▸ Description of the task
Take the entries below and return them unchanged.

▸ Records for the exercise

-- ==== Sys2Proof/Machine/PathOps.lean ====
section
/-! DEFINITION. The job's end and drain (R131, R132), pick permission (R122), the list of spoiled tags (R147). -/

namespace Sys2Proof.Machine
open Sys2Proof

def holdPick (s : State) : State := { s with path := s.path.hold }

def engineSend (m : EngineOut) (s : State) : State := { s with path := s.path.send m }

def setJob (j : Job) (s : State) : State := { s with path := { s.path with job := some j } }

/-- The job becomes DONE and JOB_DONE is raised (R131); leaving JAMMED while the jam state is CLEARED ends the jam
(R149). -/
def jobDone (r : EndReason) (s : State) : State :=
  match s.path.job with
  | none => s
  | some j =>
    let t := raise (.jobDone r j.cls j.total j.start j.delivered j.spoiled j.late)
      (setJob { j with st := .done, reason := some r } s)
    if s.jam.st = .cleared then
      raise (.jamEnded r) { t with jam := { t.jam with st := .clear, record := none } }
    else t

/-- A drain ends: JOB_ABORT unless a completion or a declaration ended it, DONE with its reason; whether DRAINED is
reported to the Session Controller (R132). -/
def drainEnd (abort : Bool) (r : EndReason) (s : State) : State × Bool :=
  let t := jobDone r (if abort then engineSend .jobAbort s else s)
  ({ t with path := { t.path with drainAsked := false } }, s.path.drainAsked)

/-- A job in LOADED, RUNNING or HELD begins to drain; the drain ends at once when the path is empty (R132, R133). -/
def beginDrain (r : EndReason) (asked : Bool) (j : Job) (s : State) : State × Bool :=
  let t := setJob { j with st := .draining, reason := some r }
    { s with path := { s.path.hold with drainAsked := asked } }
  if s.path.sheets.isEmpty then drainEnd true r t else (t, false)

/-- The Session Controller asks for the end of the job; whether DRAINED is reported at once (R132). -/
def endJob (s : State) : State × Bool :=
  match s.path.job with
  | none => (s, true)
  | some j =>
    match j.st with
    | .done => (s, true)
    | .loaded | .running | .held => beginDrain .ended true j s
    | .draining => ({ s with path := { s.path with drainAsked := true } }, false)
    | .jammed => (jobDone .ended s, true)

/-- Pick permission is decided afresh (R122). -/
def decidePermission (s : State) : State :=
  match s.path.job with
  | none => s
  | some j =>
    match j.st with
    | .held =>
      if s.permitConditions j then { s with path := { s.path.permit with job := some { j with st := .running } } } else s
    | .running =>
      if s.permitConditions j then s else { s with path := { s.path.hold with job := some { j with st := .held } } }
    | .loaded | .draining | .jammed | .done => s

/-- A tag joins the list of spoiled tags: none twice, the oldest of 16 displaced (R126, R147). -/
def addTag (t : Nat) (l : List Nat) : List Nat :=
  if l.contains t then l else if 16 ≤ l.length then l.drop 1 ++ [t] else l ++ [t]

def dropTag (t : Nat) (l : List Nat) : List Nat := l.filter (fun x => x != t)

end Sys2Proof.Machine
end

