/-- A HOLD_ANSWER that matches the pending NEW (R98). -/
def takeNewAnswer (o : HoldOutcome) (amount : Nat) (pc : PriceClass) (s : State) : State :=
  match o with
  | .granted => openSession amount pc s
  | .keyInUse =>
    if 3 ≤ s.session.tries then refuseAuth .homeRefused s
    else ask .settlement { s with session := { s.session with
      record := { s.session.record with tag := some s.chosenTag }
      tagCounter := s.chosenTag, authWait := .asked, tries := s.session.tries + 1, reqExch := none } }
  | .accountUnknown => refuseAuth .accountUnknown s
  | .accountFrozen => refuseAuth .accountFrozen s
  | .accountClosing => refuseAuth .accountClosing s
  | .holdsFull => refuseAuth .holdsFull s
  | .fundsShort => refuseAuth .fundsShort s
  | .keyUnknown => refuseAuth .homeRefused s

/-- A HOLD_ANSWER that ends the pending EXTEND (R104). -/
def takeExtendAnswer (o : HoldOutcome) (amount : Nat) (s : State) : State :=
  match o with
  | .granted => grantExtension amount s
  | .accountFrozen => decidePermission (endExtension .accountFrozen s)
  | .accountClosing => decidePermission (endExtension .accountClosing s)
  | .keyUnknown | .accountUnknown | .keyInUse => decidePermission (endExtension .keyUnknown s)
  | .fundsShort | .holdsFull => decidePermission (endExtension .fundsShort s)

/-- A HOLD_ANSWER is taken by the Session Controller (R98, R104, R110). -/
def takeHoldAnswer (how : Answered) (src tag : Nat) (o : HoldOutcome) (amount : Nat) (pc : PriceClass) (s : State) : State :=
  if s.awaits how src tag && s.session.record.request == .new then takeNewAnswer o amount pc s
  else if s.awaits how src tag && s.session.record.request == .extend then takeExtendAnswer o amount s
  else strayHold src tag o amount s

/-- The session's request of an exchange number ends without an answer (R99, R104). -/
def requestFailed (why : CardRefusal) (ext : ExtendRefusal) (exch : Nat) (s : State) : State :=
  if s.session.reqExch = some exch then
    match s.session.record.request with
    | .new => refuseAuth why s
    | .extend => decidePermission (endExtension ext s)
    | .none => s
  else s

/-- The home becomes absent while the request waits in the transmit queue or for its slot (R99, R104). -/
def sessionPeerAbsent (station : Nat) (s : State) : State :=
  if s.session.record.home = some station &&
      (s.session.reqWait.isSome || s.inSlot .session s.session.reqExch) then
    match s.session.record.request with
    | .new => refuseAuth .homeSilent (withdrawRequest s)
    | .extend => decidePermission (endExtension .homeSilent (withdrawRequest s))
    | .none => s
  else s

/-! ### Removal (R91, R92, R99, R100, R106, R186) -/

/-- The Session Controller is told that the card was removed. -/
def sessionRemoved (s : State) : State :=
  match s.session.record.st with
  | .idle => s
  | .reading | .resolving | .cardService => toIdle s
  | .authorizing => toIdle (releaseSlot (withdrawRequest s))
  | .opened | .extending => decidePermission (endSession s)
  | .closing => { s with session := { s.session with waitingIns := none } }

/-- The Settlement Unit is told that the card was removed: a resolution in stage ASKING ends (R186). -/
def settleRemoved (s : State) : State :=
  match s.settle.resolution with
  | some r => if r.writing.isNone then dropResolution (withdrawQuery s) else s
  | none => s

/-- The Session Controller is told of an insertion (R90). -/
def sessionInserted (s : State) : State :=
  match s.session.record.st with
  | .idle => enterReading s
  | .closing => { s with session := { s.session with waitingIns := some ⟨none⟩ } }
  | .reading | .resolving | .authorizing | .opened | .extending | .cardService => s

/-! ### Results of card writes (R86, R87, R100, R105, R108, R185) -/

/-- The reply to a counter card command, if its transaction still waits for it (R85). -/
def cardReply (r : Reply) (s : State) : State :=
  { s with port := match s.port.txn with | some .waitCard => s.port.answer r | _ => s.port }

▸ Your response
-- ==== Sys2Proof/Machine/PathOps.lean ====
section
/-! DEFINITION. The job's end and drain (R131, R132), pick permission (R122), the list of spoiled tags (R147). -/

namespace Sys2Proof.Machine
open Sys2Proof

def holdPick (s : State) : State := { s with path := s.path.hold }

def engineSend (m : EngineOut) (s : State) : State := { s with path := s.path.send m }

def setJob (j : Job) (s : State) : State := { s with path := { s.path with job := some j } }

/-- The job becomes DONE and JOB_DONE is raised (R131); leaving JAMMED while the jam state is CLEARED ends the jam
(R149). -/
def jobDone (r : EndReason) (s : State) : State :=
  match s.path.job with
  | none => s
  | some j =>
    let t := raise (.jobDone r j.cls j.total j.start j.delivered j.spoiled j.late)
      (setJob { j with st := .done, reason := some r } s)
    if s.jam.st = .cleared then
      raise (.jamEnded r) { t with jam := { t.jam with st := .clear, record := none } }
    else t

/-- A drain ends: JOB_ABORT unless a completion or a declaration ended it, DONE with its reason; whether DRAINED is
reported to the Session Controller (R132). -/
def drainEnd (abort : Bool) (r : EndReason) (s : State) : State × Bool :=
  let t := jobDone r (if abort then engineSend .jobAbort s else s)
  ({ t with path := { t.path with drainAsked := false } }, s.path.drainAsked)

/-- A job in LOADED, RUNNING or HELD begins to drain; the drain ends at once when the path is empty (R132, R133). -/
def beginDrain (r : EndReason) (asked : Bool) (j : Job) (s : State) : State × Bool :=
  let t := setJob { j with st := .draining, reason := some r }
    { s with path := { s.path.hold with drainAsked := asked } }
  if s.path.sheets.isEmpty then drainEnd true r t else (t, false)

/-- The Session Controller asks for the end of the job; whether DRAINED is reported at once (R132). -/
def endJob (s : State) : State × Bool :=
  match s.path.job with
  | none => (s, true)
  | some j =>
    match j.st with
    | .done => (s, true)
    | .loaded | .running | .held => beginDrain .ended true j s
    | .draining => ({ s with path := { s.path with drainAsked := true } }, false)
    | .jammed => (jobDone .ended s, true)

/-- Pick permission is decided afresh (R122). -/
def decidePermission (s : State) : State :=
  match s.path.job with
  | none => s
  | some j =>
    match j.st with
    | .held =>
      if s.permitConditions j then { s with path := { s.path.permit with job := some { j with st := .running } } } else s
    | .running =>
      if s.permitConditions j then s else { s with path := { s.path.hold with job := some { j with st := .held } } }
    | .loaded | .draining | .jammed | .done => s

/-- A tag joins the list of spoiled tags: none twice, the oldest of 16 displaced (R126, R147). -/
def addTag (t : Nat) (l : List Nat) : List Nat :=
  if l.contains t then l else if 16 ≤ l.length then l.drop 1 ++ [t] else l ++ [t]

def dropTag (t : Nat) (l : List Nat) : List Nat := l.filter (fun x => x != t)

end Sys2Proof.Machine
end

/-- A HOLD_ANSWER that matches the pending NEW (R98). -/
def takeNewAnswer (o : HoldOutcome) (amount : Nat) (pc : PriceClass) (s : State) : State :=
  match o with
  | .granted => openSession amount pc s
  | .keyInUse =>
    if 3 ≤ s.session.tries then refuseAuth .homeRefused s
    else ask .settlement { s with session := { s.session with
      record := { s.session.record with tag := some s.chosenTag }
      tagCounter := s.chosenTag, authWait := .asked, tries := s.session.tries + 1, reqExch := none } }
  | .accountUnknown => refuseAuth .accountUnknown s
  | .accountFrozen => refuseAuth .accountFrozen s
  | .accountClosing => refuseAuth .accountClosing s
  | .holdsFull => refuseAuth .holdsFull s
  | .fundsShort => refuseAuth .fundsShort s
  | .keyUnknown => refuseAuth .homeRefused s

/-- A HOLD_ANSWER that ends the pending EXTEND (R104). -/
def takeExtendAnswer (o : HoldOutcome) (amount : Nat) (s : State) : State :=
  match o with
  | .granted => grantExtension amount s
  | .accountFrozen => decidePermission (endExtension .accountFrozen s)
  | .accountClosing => decidePermission (endExtension .accountClosing s)
  | .keyUnknown | .accountUnknown | .keyInUse => decidePermission (endExtension .keyUnknown s)
  | .fundsShort | .holdsFull => decidePermission (endExtension .fundsShort s)

/-- A HOLD_ANSWER is taken by the Session Controller (R98, R104, R110). -/
def takeHoldAnswer (how : Answered) (src tag : Nat) (o : HoldOutcome) (amount : Nat) (pc : PriceClass) (s : State) : State :=
  if s.awaits how src tag && s.session.record.request == .new then takeNewAnswer o amount pc s
  else if s.awaits how src tag && s.session.record.request == .extend then takeExtendAnswer o amount s
  else strayHold src tag o amount s

/-- The session's request of an exchange number ends without an answer (R99, R104). -/
def requestFailed (why : CardRefusal) (ext : ExtendRefusal) (exch : Nat) (s : State) : State :=
  if s.session.reqExch = some exch then
    match s.session.record.request with
    | .new => refuseAuth why s
    | .extend => decidePermission (endExtension ext s)
    | .none => s
  else s

/-- The home becomes absent while the request waits in the transmit queue or for its slot (R99, R104). -/
def sessionPeerAbsent (station : Nat) (s : State) : State :=
  if s.session.record.home = some station &&
      (s.session.reqWait.isSome || s.inSlot .session s.session.reqExch) then
    match s.session.record.request with
    | .new => refuseAuth .homeSilent (withdrawRequest s)
    | .extend => decidePermission (endExtension .homeSilent (withdrawRequest s))
    | .none => s
  else s

/-! ### Removal (R91, R92, R99, R100, R106, R186) -/

/-- The Session Controller is told that the card was removed. -/
def sessionRemoved (s : State) : State :=
  match s.session.record.st with
  | .idle => s
  | .reading | .resolving | .cardService => toIdle s
  | .authorizing => toIdle (releaseSlot (withdrawRequest s))
  | .opened | .extending => decidePermission (endSession s)
  | .closing => { s with session := { s.session with waitingIns := none } }

/-- The Settlement Unit is told that the card was removed: a resolution in stage ASKING ends (R186). -/
def settleRemoved (s : State) : State :=
  match s.settle.resolution with
  | some r => if r.writing.isNone then dropResolution (withdrawQuery s) else s
  | none => s

/-- The Session Controller is told of an insertion (R90). -/
def sessionInserted (s : State) : State :=
  match s.session.record.st with
  | .idle => enterReading s
  | .closing => { s with session := { s.session with waitingIns := some ⟨none⟩ } }
  | .reading | .resolving | .authorizing | .opened | .extending | .cardService => s

/-! ### Results of card writes (R86, R87, R100, R105, R108, R185) -/

/-- The reply to a counter card command, if its transaction still waits for it (R85). -/
def cardReply (r : Reply) (s : State) : State :=
  { s with port := match s.port.txn with | some .waitCard => s.port.answer r | _ => s.port }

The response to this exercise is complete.